Language Complexity Measurement as a Noisy Zero-Shot Proxy for Evaluating LLM Performance
Birger Moell, Johan Boye
2025-02-18
Summary
This paper talks about using language complexity measurements, like the LIX readability score, as a quick way to evaluate how well large language models (LLMs) perform on different tasks. It focuses on whether these measurements can serve as a simple tool for testing AI capabilities without needing big datasets.
What's the problem?
Large language models are becoming more advanced, but testing their abilities often requires large and complicated benchmarks, which can be time-consuming and resource-heavy. Additionally, while these models are good at generating text, they sometimes struggle with tasks that require precise calculations or understanding sentence structure.
What's the solution?
The researchers tested several top AI models on tasks involving the LIX readability score and Average Dependency Distance (ADD), which measure how readable and structured text is. They used Swedish essays to evaluate the models' abilities to calculate these metrics and compared their results to known correct answers. They found that one model, ChatGPT-o1-mini, performed the most consistently. They also discovered a strong correlation between how well a model handled these tasks and its overall performance on a broader test called the MMLU benchmark.

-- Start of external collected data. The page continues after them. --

-- ==== Sys2Proof/Machine/Ops.lean ====
section
/-! DEFINITION. The named operations over the state: registers, queues and token FIFOs (ch. 4), the agenda of steps to come, the
issue and completion of a word (R61–R65, R79, R119), the taking of a fault with its trap record and micro-PC record (R113–R116,
R142), and health events (R468). -/

namespace Sys2Proof.Machine

/-- The outcome of a step. -/
abbrev Out := Host.Outcome State Fault Refusal

/-- The code of an engine: 0 A, 1 X, 2 D (R96). -/
def engCode : Eng → Nat
  | .a => 0
  | .x => 1
  | .d => 2

/-- The engine of a code; 2 and above is D. -/
def engOf : Nat → Eng
  | 0 => .a
  | 1 => .x
  | _ => .d

/-- The key of slot `slot` of column `col`; slot 4 is the firmware context. -/
def slotKey (col slot : Nat) : Nat := col * 5 + slot

namespace Stream

def sk (k : Stream) : Nat := slotKey k.col k.slot
def ek (k : Stream) : Nat := k.sk * 3 + engCode k.eng
/-- A stream of the firmware context (R111). -/
def fw (k : Stream) : Bool := k.slot == 4

end Stream

namespace State

def slotAt (s : State) (k : Nat) : Slot := s.slots.getD k {}
def setSlot (s : State) (k : Nat) (v : Slot) : State := { s with slots := s.slots.put k v }
def engAt (s : State) (k : Nat) : Engine := s.engs.getD k {}
def setEng (s : State) (k : Nat) (v : Engine) : State := { s with engs := s.engs.put k v }
def colAt (s : State) (c : Nat) : Column := s.cols.getD c {}
def setCol (s : State) (c : Nat) (v : Column) : State := { s with cols := s.cols.put c v }
def towerAt (s : State) (t : Nat) : Tower := s.towers.getD t {}
def setTower (s : State) (t : Nat) (v : Tower) : State := { s with towers := s.towers.put t v }

/-- The engine and the slot of the stream whose word is being executed. -/
def e (s : State) : Engine := s.engAt s.cur.ek
def sl (s : State) : Slot := s.slotAt s.cur.sk
def setE (s : State) (v : Engine) : State := s.setEng s.cur.ek v
def setSl (s : State) (v : Slot) : State := s.setSlot s.cur.sk v

/-- What the words of a cycle read as it stood at the start of the cycle (R92, R97, R138, R205). -/
def snapshot (s : State) : Dawn :=
  { slots := s.slots, engs := s.engs, cols := s.cols, towers := s.towers, groups := s.groups, pierCtl := s.pierCtl, devCtl := s.devCtl, ctxs := s.ctxs,
    quads := s.quads, link := s.link, fports := s.fports, routes := s.routes, pages := s.pages, auditor := s.auditor, evict := s.evict, ages := s.ages,
    heats := s.heats, purges := s.purges, purgeErr := s.purgeErr, remapping := s.remapping, remapErr := s.remapErr, ctxBusy := s.ctxBusy,
    ctxLast := s.ctxLast, ctxErr := s.ctxErr, opPoint := s.opPoint, opCap := s.opCap, feFree := s.feFree, colls := s.colls }
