-- ==== Sys2Proof/Machine/Operands.lean ====
section
/-! DEFINITION. The operand forms: scalar operands with the poison they carry (R119, R143, R230), the immediate of format B
(R67), directions and neighbours (R15), context columns (R378), and tower addresses with their windows (R208–R211, R237,
R516). -/

namespace Sys2Proof.Machine

namespace State

/-- The value of a scalar register of the current engine. -/
def sv (s : State) (n : Nat) : Word := (s.e.sreg n).val

/-- The TRAPINFO of the first mark among scalar registers read as operands (R116, R230). -/
def markOf (s : State) (rs : List Nat) : Option Word :=
  (rs.findSome? fun n => (s.e.sreg n).mark).map fun m => BitVec.ofNat 64 m

end State

/-- A word that consumes the marks of the scalar registers it reads (R143, R230). -/
def consuming (s : State) (rs : List Nat) (act : Act) : Act :=
  match s.markOf rs with
  | some m => .fault 0x0D m
  | none => act

/-- A result for one scalar register, with no mark. -/
def resS (s : State) (dst : Nat) (v : Word) (lat : Nat := 1) : Act :=
  .go { st := s, lat := lat, writes := [.s dst { val := v }] }

/-- A word with two scalar operands and one scalar result (R121). -/
def alu3 (f : FmtA) (lat : Nat) (op : Word → Word → Word) (s : State) : Act :=
  consuming s [f.oa, f.ob] (resS s f.dst (op (s.sv f.oa) (s.sv f.ob)) lat)

/-- A word with one scalar operand and one scalar result. -/
def alu2 (f : FmtA) (op : Word → Word) (s : State) : Act :=
  consuming s [f.oa] (resS s f.dst (op (s.sv f.oa)))

/-- The registers of a three-register scalar word. -/
def regs3 (f : FmtA) : List Reg := [.s f.dst, .s f.oa, .s f.ob]

/-- The immediate of format B as a word (R67). -/
def imm (f : FmtB) : Word := BitVec.ofNat 64 f.imm64

/-- A word with a scalar operand and an immediate (R121). -/
def aluI (f : FmtB) (op : Word → Word → Word) (s : State) : Act :=
  consuming s [f.oa] (resS s f.dst (op (s.sv f.oa) (imm f)))

def regsI (f : FmtB) : List Reg := [.s f.dst, .s f.oa]

/-- TRAPINFO of QUEUE_MISUSE by a word (R116). -/
def misuse (n : Nat) (wr : Bool) : Act := .fault 0x14 (BitVec.ofNat 64 (n + wr.toNat * 8))

/-! ### Columns -/

/-- The neighbour column in a direction: 1 north, 2 south, 3 west, 4 east; 0 is the column itself (R15, R68). -/
def neighbour (col dir : Nat) : Option Nat :=
  let r := col % 64 / 8
  let c := col % 8
  match dir with
  | 0 => some col
  | 1 => if 0 < r then some (col - 8) else none
  | 2 => if r < 7 then some (col + 8) else none
  | 3 => if 0 < c then some (col - 1) else none
  | 4 => if c < 7 then some (col + 1) else none
  | _ => none

/-- One column is another's neighbour or the same (R15). -/
def nearColumn (a b : Nat) : Bool := (List.range 5).any fun d => neighbour a d == some b

/-- The quad of a column (R16) and its place in the quad: grid row mod 2, grid column mod 2. -/
def quadOf (col : Nat) : Nat := col / 64 * 16 + col % 64 / 16 * 4 + col % 8 / 2
def quadPos (col : Nat) : Nat := col / 8 % 2 * 2 + col % 2

/-- The columns of a quad by place (R16). -/
def quadCols (q : Nat) : List Nat :=
  let b := q / 16 * 64 + q % 16 / 4 * 16 + q % 4 * 2
  [b, b + 1, b + 8, b + 9]

namespace State

def ctxAt (s : State) (c : Nat) : Context := s.ctxs.getD c {}
def setCtx (s : State) (c : Nat) (v : Context) : State := { s with ctxs := s.ctxs.put c v }

/-- The context of a stream's group; 0 for the firmware context, which belongs to none (R516). -/
def ctxOf (s : State) (k : Stream) : Nat := ((s.groupOf k.sk).map fun g => g.2.ctx).getD 0

/-- The group of a stream when it is the replay of an audited group (R479). -/
def replayOf (s : State) (k : Stream) : Option Group :=
  ((s.groupOf k.sk).map (·.2)).filter fun g => (g.audit.bind Audit.replayOf).isSome

/-- The context whose windows a stream reaches: for a replay the one that AUDCTL names (R210, R479). -/
def winCtx (s : State) (k : Stream) : Nat :=
  if (s.replayOf k).isSome then bitsAt (s.devr 0x186) 15 0 else s.ctxOf k

/-- The physical column of a context column, which must lie in the root budget (R378, R408). -/
def physCol (s : State) (ctx c : Nat) : Option Nat :=
  let x := s.ctxAt ctx
  if x.rootCols.testBit c then x.colmap[c]? else none

/-- The context column that maps to a physical column (R378). -/
def ctxCol (s : State) (ctx p : Nat) : Option Nat :=
  let x := s.ctxAt ctx
  (List.range 256).find? fun c => x.rootCols.testBit c && x.colmap[c]? == some p

/-- The column number that a program address of stream `k` uses for a physical column: the physical number for the firmware
context (R516), else the context column, or the physical one where none maps to it. -/
def progCol (s : State) (k : Stream) (p : Nat) : Nat :=
  if k.fw then p
  else match s.replayOf k with
    | some g => if p = k.col then g.ccol else p
    | none => (s.ctxCol (s.ctxOf k) p).getD p

/-- The physical column that a column number of stream `k` names: firmware uses physical numbers (R516), a group context columns
(R378), and a replay finds itself where the original stood (R479). -/
def namedCol (s : State) (k : Stream) (c : Nat) : Option Nat :=
  if k.fw then some c
  else match s.replayOf k with
    | some g => if c = g.ccol then some k.col else none
    | none => s.physCol (s.ctxOf k) c

end State

/-! ### Tower addresses -/

/-- A tower address: physical column, cell, offset (a window offset, or the physical offset for the firmware context), and the
column number of the program address (R22, R208). -/
structure TAddr where
  col : Nat
  cell : Nat
  off : Nat
  pcol : Nat
  deriving DecidableEq, Repr

/-- The global program address of cell `cell`, offset `off` of a column number (R22). -/
def progAddr (pcol cell off : Nat) : Nat := pcol * 2 ^ 26 + cell * 2 ^ 22 + off

def TAddr.prog (a : TAddr) : Nat := progAddr a.pcol a.cell a.off

/-- A window: base and size in bytes (R209, R211). -/
structure Window where
  base : Nat
  size : Nat
  deriving DecidableEq, Repr

/-- The window a TWIN value describes. -/
def windowOf (w : Word) : Window :=
  ⟨bitsAt w 8 0 * 8192, (bitsAt w 25 16 - bitsAt w 8 0) * 8192⟩

/-- A TWIN value is a valid window of a context. -/
def twinFor (w : Word) (ctx : Nat) : Bool := bitsAt w 63 63 == 1 && bitsAt w 47 32 == ctx

namespace State

def twin (s : State) (col n : Nat) : Word := (s.colAt col).ctlr (0x121 + n)

/-- The lowest-numbered valid window register of a column for a context (R210, R211). -/
def lowestWin (s : State) (col ctx : Nat) : Option Nat :=
  (List.range 4).find? fun n => twinFor (s.twin col n) ctx

/-- The window through which stream `k` reaches a column (R211, R516). -/
def window (s : State) (k : Stream) (col : Nat) : Option Window :=
  if k.fw then some ⟨0, 2 ^ 22⟩
  else
    let ctx := s.winCtx k
    if col = k.col then
      let w := s.twin col (bitsAt ((s.slotAt k.sk).ctlr 0x120) 33 32)
      if twinFor w ctx then some (windowOf w) else none
    else (s.lowestWin col ctx).map fun n => windowOf (s.twin col n)

/-- The tower row and key of a byte at window offset `off`, when `n` bytes from it lie in the window (R211). -/
def towerByte (s : State) (k : Stream) (col cell off n : Nat) : Option Nat :=
  match s.window k col with
  | some w => if off + n ≤ w.size then some (towerKey col cell (w.base + off)) else none
  | none => none

/-- The address a synchronous word forms (R237), or the TRAPINFO of its TOWER_BOUNDS. -/
def towerAddr (s : State) (v : Word) (global : Bool) (dir : Nat) : Except Word TAddr :=
  let k := s.cur
  let n := v.toNat
  let here := s.progCol k k.col
  if !global then
    match neighbour k.col dir with
    | none => .error (BitVec.ofNat 64 (2 ^ 63 + here * 2 ^ 26 + n % 2 ^ 26))
    | some c =>
      if 2 ^ 26 ≤ n then .error (BitVec.ofNat 64 (s.progCol k c * 2 ^ 26 + n % 2 ^ 26))
      else .ok ⟨c, n / 2 ^ 22, n % 2 ^ 22, s.progCol k c⟩
  else if 2 ^ 34 ≤ n then .error (BitVec.ofNat 64 (n % 2 ^ 34))
  else
    let pc := n / 2 ^ 26
    match s.namedCol k pc with
    | none => .error (BitVec.ofNat 64 n)
    | some c =>
      if nearColumn k.col c then .ok ⟨c, n / 2 ^ 22 % 16, n % 2 ^ 22, pc⟩ else .error (BitVec.ofNat 64 n)

/-- The effective address of format C: base register plus sign-extended displacement (R237). -/
def effAddr (s : State) (f : FmtC) : Word := s.sv f.base + (BitVec.ofNat 26 f.disp).signExtend 64

end State

end Sys2Proof.Machine
end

This suggests that these simpler metrics could act as a quick way to assess AI performance.
Why it matters?
This research matters because it offers a faster and easier way to test large language models without needing massive datasets or complex evaluations. By using simple language complexity metrics like LIX, researchers can get a good idea of how capable an AI model is, which could save time and resources while still improving the development of better AI systems.
Abstract
Large Language Models (LLMs) have made significant strides in natural language generation but often face challenges in tasks requiring precise calculations and structural analysis. This paper investigates the performance of state-of-the-art LLMs on language complexity measurement tasks, through the computation of the LIX readability metric and Average Dependency Distance (ADD). Using Swedish high school and university-level essays, we evaluate the models' abilities to compute LIX scores and perform dependency parsing, comparing their results to established ground truths. Our findings reveal that while all models demonstrate some capacity for these tasks, ChatGPT-o1-mini performs most consistently, achieving the highest accuracy in both LIX computation and dependency parsing. Additionally, we observe a strong significant correlation -0.875 p 0.026 (N=6) between the models' accuracy in computing LIX and their overall performance on the Massive Multitask Language Understanding (MMLU) benchmark. These results suggest that language complexity measurement abilities can serve as a noisy zero-shot proxies for assessing the general capabilities of LLMs, providing a practical method for model evaluation without the need for extensive benchmarking datasets.